(Stored data entries)
· · · ·
-- ==== Sys2Proof/Tests/Slice0.lean ====
section
/-! SUPPORT. The model's own tests: ill-formed terms, words written out from the encodings, single steps with the
results the spec's vectors give (95_test_vectors.md; the vector's id is named), and for each statement with hypotheses a
state and operands that meet them. -/

namespace Sys2Proof.Tests

open Sys2Proof Sys2Proof.Machine

/-! The spec's test configuration FX (95_test_vectors.md section 1). -/

def fxScancode : Nat → Byte
  | 0x04 => 0x1E#8
  | 0x05 => 0x2E#8
  | 0x1E => 0x02#8
  | 0x1F => 0x03#8
  | 0x28 => 0x1D#8
  | 0x2C => 0x35#8
  | 0x2D => 0x0C#8
  | 0x2E => 0x0D#8
  | 0x34 => 0x28#8
  | 0x3A => 0x63#8
  | _ => 0x00#8

def fxOverride (k : Nat) : Byte := if k = 0x34 then 0x03#8 else 0x00#8

def fx : Cfg where
  tableLen := 0x69
  scancodeTable := (List.range 0x69).map fxScancode
  shiftOverrideTable := (List.range 0x69).map fxOverride
  forceShiftList := [(0x2E#8, 0x0C#8)]
  forceUnshiftList := [(0x1F#8, 0x1B#8)]
  altKeyTable := [(0x3A#8, 0x5A#8), (0x04#8, 0x55#8), (0x70#8, 0x5B#8)]
  shiftSc := 0x70#8
  lctrlSc := 0x71#8
  rctrlSc := 0x71#8
  laltSc := 0x72#8
  raltSc := 0x73#8
  mouseDivider := 2
  mouseDeltaMin := -128
  mouseDeltaMax := 127
  acc16Mode := .wrap
  shiftStatePolicy := .orOfBits
  zeroScancodeEmits := false
  kbdGateScope := .allKeyboardOutput
  kbdEnabledAtReset := true
  autoRepeat := false
  rejectDuplicateKeys := false

/-- The reset state under FX. -/
def fxState : State := State.resetWith fx

/-- FX with `ACC16_MODE = saturate`. -/
def fxS : Cfg := { fx with acc16Mode := .saturate }

/-- FX with `SHIFT_STATE_POLICY = last_edge`. -/
def fxE : Cfg := { fx with shiftStatePolicy := .lastEdge }

/-- FX with `KBD_GATE_SCOPE = key_events_only`. -/
def fxG : Cfg := { fx with kbdGateScope := .keyEventsOnly }

/-- FX with a zero Shift scancode. -/
def fxZeroShift : Cfg := { fx with shiftSc := 0x00#8 }

/-- The state an outcome answers. -/
def after : Host.Outcome State Fault Refusal → Option State
  | .next s => some s
  | .fault _ => none
  | .refused _ => none

/-- The refusal an outcome answers. -/
def refusal : Host.Outcome State Fault Refusal → Option Refusal
  | .next _ => none
  | .fault _ => none
  | .refused r => some r

def kbdOf (o : Host.Outcome State Fault Refusal) : Option (List Byte) := (after o).map State.kbdOut
def mouseOf (o : Host.Outcome State Fault Refusal) : Option (List Byte) := (after o).map State.mouseOut
def modifiersOf (o : Host.Outcome State Fault Refusal) : Option (Bool × Bool × Byte) :=
  (after o).map fun s => (s.shiftState, s.altLayerState, s.prevMods)
def hostOf (o : Host.Outcome State Fault Refusal) : Option (Byte × Bool) :=
  (after o).map fun s => (s.lastByte, s.keyboardEnabled)
def accOf (o : Host.Outcome State Fault Refusal) : Option (Int × Int) :=
  (after o).map fun s => (s.accDX.toInt, s.accDY.toInt)
def buttonsOf (o : Host.Outcome State Fault Refusal) : Option (Bool × Bool) := (after o).map fun s => (s.btnL, s.btnR)

/-! Ill-formed terms are refused. -/

theorem test_wf_special_refuses_0x48 : (Instr.hostSpecialIgnored 0x8#4).wellFormed = false := by decide
theorem test_wf_otherFx_refuses_0xFD : (Instr.hostOtherFxIgnored 0xD#4).wellFormed = false := by decide
theorem test_wf_unrecognized_refuses_0x40 : (Instr.hostUnrecognized 0x40#8).wellFormed = false := by decide
theorem test_wf_unrecognized_edges : (Instr.hostUnrecognized 0x3F#8).wellFormed = true ∧
    (Instr.hostUnrecognized 0x8F#8).wellFormed = false ∧ (Instr.hostUnrecognized 0xEF#8).wellFormed = true ∧
    (Instr.hostUnrecognized 0xF0#8).wellFormed = false := by decide

theorem test_config_fx : configCheck fx = none := by decide
theorem test_config_a : configCheck { fx with tableLen := 0 } = some .tableLength ∧
    configCheck { fx with tableLen := 257 } = some .tableLength := by decide
theorem test_config_b : configCheck { fx with tableLen := 0x68 } = some .arrayLength := by decide
theorem test_config_c : configCheck { fx with scancodeTable := fx.scancodeTable.set 0 0x01#8 } = some .indexZero := by
  decide
theorem test_config_d : configCheck { fx with mouseDivider := 0 } = some .divider := by decide
theorem test_config_e : configCheck { fx with autoRepeat := true } = some .autoRepeat := by decide
theorem test_config_f : configCheck { fx with mouseDeltaMin := 1 } = some .deltaRange ∧
    configCheck { fx with mouseDeltaMax := 32768 } = some .deltaRange := by decide
/-- FX+DUP passes, and is refused only when the model opts in (R31 (g)). -/
theorem test_config_g : configCheck { fx with forceShiftList := [(0x2E#8, 0x0C#8), (0x2E#8, 0x0D#8)] } = none ∧
    configCheck { fx with forceShiftList := [(0x2E#8, 0x0C#8), (0x2E#8, 0x0D#8)], rejectDuplicateKeys := true } =
      some .duplicateKeys := by decide

/-! Words written out from the command map (30_encoding.md R71). -/

theorem test_decode_class4 :
    decodeHostByte 0b01000000#8 = .hostMsctrlTrigger ∧ decodeHostByte 0b01000001#8 = .hostTriggerArm ∧
    decodeHostByte 0b01000010#8 = .hostSpecialIgnored 0b0010#4 ∧ decodeHostByte 0b01001000#8 = .hostKbdDisable ∧
    decodeHostByte 0b01001001#8 = .hostKbdEnable ∧ decodeHostByte 0b01001111#8 = .hostSpecialIgnored 0b1111#4 := by
  decide
theorem test_decode_classes5to8 :
    decodeHostByte 0b01010101#8 = .hostReserved5x 0b0101#4 ∧ decodeHostByte 0b01101010#8 = .hostRepeatDelay 0b1010#4 ∧
    decodeHostByte 0b01111111#8 = .hostRepeatInterval 0b1111#4 ∧
    decodeHostByte 0b10001111#8 = .hostLedStatus 0b1111#4 := by decide
theorem test_decode_classF :
    decodeHostByte 0b11110000#8 = .hostOtherFxIgnored 0b0000#4 ∧
    decodeHostByte 0b11111110#8 = .hostOtherFxIgnored 0b1110#4 ∧ decodeHostByte 0b11111101#8 = .hostHello ∧
    decodeHostByte 0b11111111#8 = .hostGoodbye := by decide
theorem test_decode_unlisted :
    decodeHostByte 0b00000000#8 = .hostUnrecognized 0b00000000#8 ∧
    decodeHostByte 0b00111111#8 = .hostUnrecognized 0b00111111#8 ∧
    decodeHostByte 0b10010000#8 = .hostUnrecognized 0b10010000#8 ∧
    decodeHostByte 0b11101111#8 = .hostUnrecognized 0b11101111#8 := by decide
theorem test_decode_records :
    decode (.key 0x04#8 .press) = .key 0x04#8 .press ∧ decode (.mods 0x02#8) = .mods 0x02#8 ∧
    decode (.move 7 (-7)) = .move 7 (-7) ∧ decode (.button .left true) = .button .left true := by decide
/-- A host command is exactly one byte (R70). -/
theorem test_decode_rejects_two_bytes : decodeTableWord 16 0x4041 = none ∧ decodeTableWord 0 0 = none := by decide
/-- The first step after reset runs the word placed for it. -/
theorem test_fetch_word_runs : hostOf (step (State.reset.withFetchWord 8 0x48)) = some (0x48#8, false) := by decide

/-! The integer primitives (00_scope.md R8). -/

theorem test_tdiv : tdiv 7 2 = 3 ∧ tdiv (-7) 2 = -3 ∧ tdiv (-1) 2 = 0 := by decide
theorem test_trunc8 : trunc8 300 = 0x2C#8 ∧ trunc8 (-5) = 0xFB#8 := by decide

/-! KEY. -/

/-- K8: a force-shift press. -/
theorem test_key_force_shift : kbdOf (exec (.key 0x2E#8 .press) fxState) = some [0x70#8, 0x0C#8, 0xF0#8] := by decide
/-- K19: the alt layer beats Shift. -/
theorem test_key_alt_layer : kbdOf (exec (.key 0x04#8 .release)
    { fxState with altLayerState := true, shiftState := true }) = some [0xD5#8] := by decide

/-! MODS. -/

/-- M12: all bits, in order 0 to 7. -/
theorem test_mods_order : kbdOf (exec (.mods 0xFF#8) fxState) =
    some [0x71#8, 0x70#8, 0x72#8, 0x71#8, 0x70#8, 0x73#8] := by decide
/-- M15, M16: one of two Shift keys released, under both policies. -/
theorem test_mods_policy :
    modifiersOf (exec (.mods 0x02#8) { fxState with prevMods := 0x22#8, shiftState := true }) =
      some (true, false, 0x02#8) ∧
    modifiersOf (exec (.mods 0x02#8) { fxState with cfg := fxE, prevMods := 0x22#8, shiftState := true }) =
      some (false, false, 0x02#8) := by decide

/-! MOVE and BUTTON. -/

/-- A1, A4, A7: truncation toward zero and wrapping. -/
theorem test_move : accOf (exec (.move 7 (-7)) fxState) = some (3, -3) ∧
    accOf (exec (.move 2 (-128)) { fxState with accDX := 0x7FFF#16, accDY := 0x8000#16 }) = some (-32768, 32704) := by
  decide
/-- A5, A15: saturation, and a delta outside the range. -/
theorem test_move_saturates_or_is_refused :
    accOf (exec (.move 2 0) { fxState with cfg := fxS, accDX := 0x7FFF#16 }) = some (32767, 0) ∧
    refusal (exec (.move 128 0) fxState) = some .moveOutsideRange := by decide
/-- A9, A11, A13. -/
theorem test_button : buttonsOf (exec (.button .left true) fxState) = some (true, false) ∧
    buttonsOf (exec (.button .right true) fxState) = some (false, true) ∧
    buttonsOf (exec (.button .other true) fxState) = some (false, false) := by decide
· · · ·
**EXERCISE PROMPT:** Copy out the range of lines above starting at the line with "0x1E => 0x02#8" and ending at the line with "scancodeTable := (List.range", exactly and including both.

**ANSWER TO THE PROBLEM:**
  | 0x1E => 0x02#8
  | 0x1F => 0x03#8
  | 0x28 => 0x1D#8
  | 0x2C => 0x35#8
  | 0x2D => 0x0C#8
  | 0x2E => 0x0D#8
  | 0x34 => 0x28#8
  | 0x3A => 0x63#8
  | _ => 0x00#8

def fxOverride (k : Nat) : Byte := if k = 0x34 then 0x03#8 else 0x00#8

def fx : Cfg where
  tableLen := 0x69
  scancodeTable := (List.range 0x69).map fxScancode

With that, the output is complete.